Data Collection Strategy
Sensor Reading Frequency
CSV File Format and Structure
Data Logging to SD Card
Cloud Data Storage Options
Google Sheets as Data Logger
Python Environment Setup
Jupyter Notebook Basics
pandas Library Introduction
DataFrame Creation and Structure
Reading CSV With pandas
DataFrame Indexing and Slicing
Date-Time Parsing With pandas
Resampling Time-Series Data
Rolling Window Statistics
Missing Data Handling
Data Cleaning and Validation
NumPy Library Introduction
NumPy Arrays
Array Operations Broadcasting
Statistical Functions in NumPy
Mean Median Standard Deviation
Correlation Analysis
Linear Regression
Regression in NumPy (polyfit)

Prerequisites¶

This chapter builds on concepts from:

Cress opens the data notebook

Cress waves hello at chapter opening Welcome to Chapter 16, growers! Your sensors are reading, your data is logging — now let's make it useful. This chapter moves from the microcontroller to your laptop: we'll organize weeks of pH, EC, and temperature readings into pandas DataFrames, clean up the gaps, calculate rolling averages and correlations, and fit a regression line to understand trends across a crop cycle. By the end, you'll be able to answer the question every grower wants to ask: "What did my system actually do for the last 30 days?" Let's grow some insight!

Data Collection Strategy¶

Before writing a single line of analysis code, good data collection requires decisions about what to measure, how often, and where to store it. A thoughtful collection strategy produces clean, analyzable data; a poorly designed strategy produces CSV files full of gaps, inconsistent units, and timestamps that don't align across sensors.

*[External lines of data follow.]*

/-- The credits that the next flit returns: the lowest virtual channel that is owed any (R294). -/
def Link.returns (x : Link) : Nat × Nat :=
  match x.owed with
  | (vc, n) :: _ => (vc, min n 127)
  | [] => (0, 0)

/-- Send a flit with the current acknowledgement and returned credits. -/
def State.sendFlit (s : State) (l : LinkId) (bits : BitVec 2048) : State :=
  let x := s.link l
  let (vc, n) := x.returns
  (s.setLink l { x with nakDue := false, owed := SMap.upd 0 x.owed vc (· - n) }).emit (.flit l (x.close bits vc n))

/-- The packet whose next flit a slot of a tag carries: the first at the egress for which its channel has a credit (R294, R308, R311). -/
def Link.nextFor (x : Link) (tag : Nat) : Option Egress :=
  x.egress.find? (fun e => e.pkt.tag == tag && e.left != 0 && SMap.get 0 x.credits e.vc != 0)

/-- A packet as its first flit leaves: a chain recall says whether it arrives more than 8 ms after the failed pass's end (R328), a link leg of 390
ns later (R312). -/
def stamp (now : Nat) (p : NetPacket) : NetPacket :=
  match p.body with
  | .chainRecall r => { p with body := .chainRecall { r with late := r.late || decide (r.winEnd.toNat + 8000000 < now + 390) } }
  | _ => p

/-- The 244 bytes of flit j of a packet: its bytes, and zeros in the unused tail of its last flit (R295). -/
def flitData (p : NetPacket) (j : Nat) : List Byte :=
  (List.range 244).map (fun i => if 244 * j + i < netSize p then Config.netByte p (244 * j + i) else 0)

/-- Number a flit, keep it for replay and send it (R297). -/
def State.sendNumbered (s : State) (l : LinkId) (bits : BitVec 2048) (key : Option Nat) : State :=
  let x := s.link l
  let s := s.setLink l { x with
    txSeq := (x.txSeq + 1) % 4096, ackTime := if x.replayBuf.isEmpty then s.now else x.ackTime,
    replayBuf := x.replayBuf ++ [{ seq := x.txSeq, bits := bits, sends := 1, key := key }] }
  s.sendFlit l bits

/-- LINK_FLIT_SEND (R294–R297, R308): the flit of the egress slot committed last: the next flit of its user's packet where a credit allows, the
Strict owner's blank, else an idle flit, with the tag of the slot's user or owner. -/
def execLinkFlitSend (l : LinkId) (s : State) : Host.Outcome State Fault Refusal :=
  let x := s.link l
  .next (if x.state ≠ 2 then s
    else
      let slot := s.arb (18 + l)
      let s := s.setArb (18 + l) { slot with owner := 0x7F, last := 0x7F, blank := false }
      let tag := if slot.last ≤ 0x41 then slot.last else if slot.owner ≤ 0x41 then slot.owner else 0
      let head (kind : Nat) : BitVec 2048 := setFld (setFld (setFld 0 0 2 kind) 2 12 x.txSeq) 27 7 tag
      let idle (s : State) : State := s.sendFlit l (setFld 0 27 7 tag)
      if slot.last = 0x7F ∨ 512 ≤ x.replayBuf.length then idle s
      else if slot.blank then s.sendNumbered l (head 2) none
      else match x.nextFor slot.last with
        | none => idle s
        | some e =>
          let p := if e.sent = 0 then stamp s.now e.pkt else e.pkt
          let s := s.updLink l (fun y => { y with
            credits := SMap.upd 0 y.credits e.vc (· - 1),
            egress := y.egress.map (fun z => if z.key = e.key then { z with pkt := p, sent := z.sent + 1, left := z.left - 1 } else z) })
          s.sendNumbered l (setFld (setFld (setFld (head 1) 34 3 e.vc) 37 1 (b2n (e.sent == 0))) 64 1952 (leNat (flitData p e.sent))) (some e.key))

/-- Drop the flits that an `ACK` covers from the replay buffer (R297). -/
def ackFlits (ack : Nat) (buf : List SentFlit) : List SentFlit :=
  match buf with
  | [] => []
  | f :: _ =>
    let n := (ack + 4096 - f.seq) % 4096 + 1
    if n ≤ buf.length then buf.drop n else buf

/-- The packets of a link that are not wholly acknowledged (R301). -/
def Link.prune (x : Link) : Link :=
  { x with egress := x.egress.filter (fun e => e.left != 0 || x.replayBuf.any (fun f => f.key == some e.key)) }

/-- A chain packet is lost: its chain breaks (R301, R324). This device detects it, so BREAK goes to the member that sent it and to the member that
it was for, and on along the list from a member of this device. -/
def State.breakLost (s : State) (p : NetPacket) (t : TileId) (chain : BitVec 6) (msg : BitVec 32) : State :=
  let tell (s : State) (dev : Nat) (t : TileId) : State :=
    if dev = s.deviceNum then (match s.startedStep t chain.toNat with
      | some (i, c, _) => if c.msg = msg then s.breakHere t i c true else s
      | none => s)
    else if s.routeUp dev then s.netSend { p with src := s.deviceNum, dst := dev, body := .brk t chain msg }
    else s
  tell (tell s p.src (Fin.ofNat 64 p.unit)) p.dst t

/-- A packet is lost with its link, or cannot be forwarded (R301, R303): a request's source and a response's requester get an error response, a
chain breaks, and a recall is sent again. -/
def State.losePacket (s : State) (p : NetPacket) : State :=
  let fail (s : State) (dev : Nat) (a : NetBody) : State :=
    if s.routeUp dev then s.netSend { p with src := s.deviceNum, dst := dev, body := a } else s
  match p.body with
  | .request _ _ => if p.src = s.deviceNum then (s.answerRemote p.id none).windowDone else fail s p.src (.response none)
  | .response _ => fail s p.dst (.response none)
  | .rows t c => s.breakLost p t c.chain c.msg
  | .done t c => s.breakLost p t c.chain c.msg
  | .brk t chain msg => fail s p.dst (.brk t chain msg)
  | .chainRecall _ => if p.src = s.deviceNum then s.recallAnswered p.id false else fail s p.src (.recallAnswer false)
  | .recallAnswer _ => fail s p.dst (.recallAnswer false)

/-- A packet goes on to another device (R306, R310): where no link leads on, this device logs it and it is lost (R303). -/
def State.transit (s : State) (came : Option (Nat × Bool)) (p : NetPacket) : State :=
  match s.netPut p came with
  | some s => s
  | none => (s.routeDown p).losePacket p

/-- A whole packet has come over link l on a channel (R67, R295, R310, R312): it goes on, or it has arrived. Rows and DONE wait for their member
(R320). -/
def State.netArrive (s : State) (l vc : Nat) (p : NetPacket) : State :=
  if p.dst ≠ s.deviceNum then s.transit (some (l, vc % 2 == 1)) p
  else match p.body with
    | .request pa op =>
      if 0x42 ≤ p.tag then s.reservedTag pa.toNat
      else s.serveAccess { dev := p.src, unit := p.unit, id := p.id } p.tag pa.toNat op
    | .response d => (s.answerRemote p.id d).windowDone
    | .rows _ _ => s.offer p.body
    | .done _ _ => s.offer p.body
    | .brk t chain msg => s.breakReceived t chain msg
    | .chainRecall r =>
      let (ok, s) := s.recallReceived r
      s.netSend { tag := 0x40, src := s.deviceNum, unit := 136, dst := p.src, id := p.id, body := .recallAnswer ok }
    | .recallAnswer ok => s.recallAnswered p.id ok

/-- LINK_FLIT_RECEIVE (R294, R295, R298): the CRC, then `ACK`, `NAK` and credits, then the sequence check of a numbered flit; a data flit's
bytes join the stream of its tag and channel, and a packet that is whole goes on its way. -/
def execLinkFlitReceive (l : LinkId) (flit : BitVec 2048) (s : State) : Host.Outcome State Fault Refusal :=
  let x := s.link l
  let kind := fld flit 0 2
  let numbered : Bool := kind == 1 || kind == 2
  let reject (x : Link) : Link := if x.discarding then x else { x with nakDue := true, discarding := true }
  .next (if x.state ≠ 2 then s
    else if crc32 (leBytes 252 flit.toNat) ≠ fld flit 2016 32 then
      let x := { x with crcErr := BitVec.ofNat 32 (satAdd 32 x.crcErr.toNat 1) }
      s.setLink l (if numbered then reject x else x)
    else
      let buf := ackFlits (fld flit 14 12) x.replayBuf
      let x := Link.prune { x with
        replayBuf := buf, ackTime := if buf.length < x.replayBuf.length then s.now else x.ackTime,
        replayDue := x.replayDue || fld flit 26 1 == 1,
        credits := if fld flit 38 3 < 6 then SMap.upd 0 x.credits (fld flit 38 3) (· + fld flit 41 7) else x.credits }
      if !numbered then s.setLink l x
      else if fld flit 2 12 ≠ x.rxSeq then s.setLink l (reject x)
      else
        let x := { x with rxSeq := (x.rxSeq + 1) % 4096, discarding := false }
        let vc := fld flit 34 3
        if kind = 2 ∨ 6 ≤ vc then s.setLink l x
        else
          let key := fld flit 27 7 * 8 + vc
          let data := leBytes 244 (fld flit 64 1952)
          let bytes := if flit.getLsbD 37 then data else SMap.get [] x.streams key ++ data
          let x := { x with owed := SMap.upd 0 x.owed vc (· + 1) }
          match Config.netPacket bytes with
          | none => s.setLink l { x with streams := SMap.put [] x.streams key bytes }
          | some p => (s.setLink l { x with streams := SMap.put [] x.streams key [] }).netArrive l vc p)

/-- LINK_REPLAY (R299): every buffered flit is sent again in order with the current acknowledgement, as a masked record. -/
def execLinkReplay (l : LinkId) (s : State) : Host.Outcome State Fault Refusal :=
  let x := s.link l
  .next (if x.state ≠ 2 ∨ x.replayBuf.isEmpty then s
    else
      let s := if x.replayDue then s else s.atLeast (x.ackTime + 2000)
      let s := s.record { mkRec 0x0404 0 with unit := unitLink l }
      let s := s.updLink l (fun x => { x with
        replayDue := false, ackTime := s.now, replays := BitVec.ofNat 32 (satAdd 32 x.replays.toNat 1),
        replayBuf := x.replayBuf.map (fun f => { f with sends := f.sends + 1 }) })
      x.replayBuf.foldl (fun s f => s.sendFlit l f.bits) s)

/-- A link goes DOWN and trains again (R293, R300, R301, R303): unacknowledged flits, partial packets and credits are lost; packets of which no
flit was sent move to the remaining links of their group, and the others are lost. -/
def State.linkDown (s : State) (l : Nat) : State :=
  let x := s.link l
  if x.state ≠ 2 then s
  else
    let s := s.setLink l { x with
      state := 1, txSeq := 0, rxSeq := 0, replayBuf := [], nakDue := false, discarding := false, replayDue := false, credits := [],
      owed := [], streams := [], egress := [], farDev := 0, farLink := 0 }
    let s := s.record { mkRec 0x0405 3 with unit := unitLink l }
    x.egress.foldl (fun s e => if e.sent = 0 then s.transit e.came e.pkt else s.losePacket e.pkt) s

/-- LINK_FAILED_AFTER_REPLAY (R300, R301): a flit was sent 8 times without acknowledgement. -/
def execLinkFailedAfterReplay (l : LinkId) (s : State) : Host.Outcome State Fault Refusal :=
  .next (if (s.link l).replayBuf.any (fun f => decide (8 ≤ f.sends)) then s.linkDown l else s)

/-- True when the shape of the erg in force keeps the rules of R304. -/
def State.ergOk (s : State) : Bool := ergShape s.ergSize (s.field 0x0003) (s.field 0x0004)

/-- The device that the topology puts at the far end of link l; none where its dimension uses no links (R305). -/
def State.neighbour (s : State) (l : Nat) : Option Nat :=
  let ex := s.field 0x0003
  let ey := s.field 0x0004
  let x := s.deviceNum % ex
  let y := s.deviceNum / ex
  if !s.ergOk then none
  else if l < 8 then (if ex < 2 then none else some ((if l < 4 then (x + 1) % ex else (x + ex - 1) % ex) + y * ex))
  else if ey < 2 then none else some (x + (if l < 12 then (y + 1) % ey else (y + ey - 1) % ey) * ex)

/-- A training failure: the link is DOWN; the third within 1 s is FAILED until the next reset (R293, R300). -/
def State.trainFailed (s : State) (l : Nat) : State :=
  let x := s.link l
  let f := (x.failures.filter (fun t => decide (s.now < t + 1000000000))) ++ [s.now]
  s.setLink l { x with state := if 3 ≤ f.length then 3 else 0, failures := f }

/-- LINK_TRAINING_END (R293, R304, R305, R308): the link comes up at the neighbour with 64 credits on each channel; a wrong far end
leaves it DOWN as LINK_MISWIRED. -/
def execLinkTrainingEnd (l : LinkId) (r : LinkTraining) (s : State) : Host.Outcome State Fault Refusal :=
  let x := s.link l
  .next (if 2 ≤ x.state.toNat ∨ !s.tilesUp ∨ s.plant.lost.contains (10 + l.val / 8) then s
    else
      match s.neighbour l with
      | none => s.setLink l { x with state := 0 }
      | some d =>
        match r with
        | .up dev link =>
          if dev.toNat = d then
            s.setLink l { x with
              state := 2, farDev := dev, farLink := link, ackTime := s.now,
              credits := SMap.putMany 0 [] 0 (List.replicate 6 64) }
          else
            (s.setLink l { x with state := 0, farDev := dev, farLink := link }).record { mkRec 0x0406 3 with unit := unitLink l }
        | .laneFailed => s.trainFailed l
        | .timedOut => s.trainFailed l)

Key decisions in a data collection strategy:

What to measure: At minimum, log pH, EC (or TDS), water temperature, and a timestamp. For comprehensive monitoring also log: air temperature, relative humidity, CO₂ ppm, reservoir level (cm), and the state of each actuator (pump on/off, lights on/off).

Sensor reading frequency: How often to sample each sensor depends on how quickly it changes and how much storage you have.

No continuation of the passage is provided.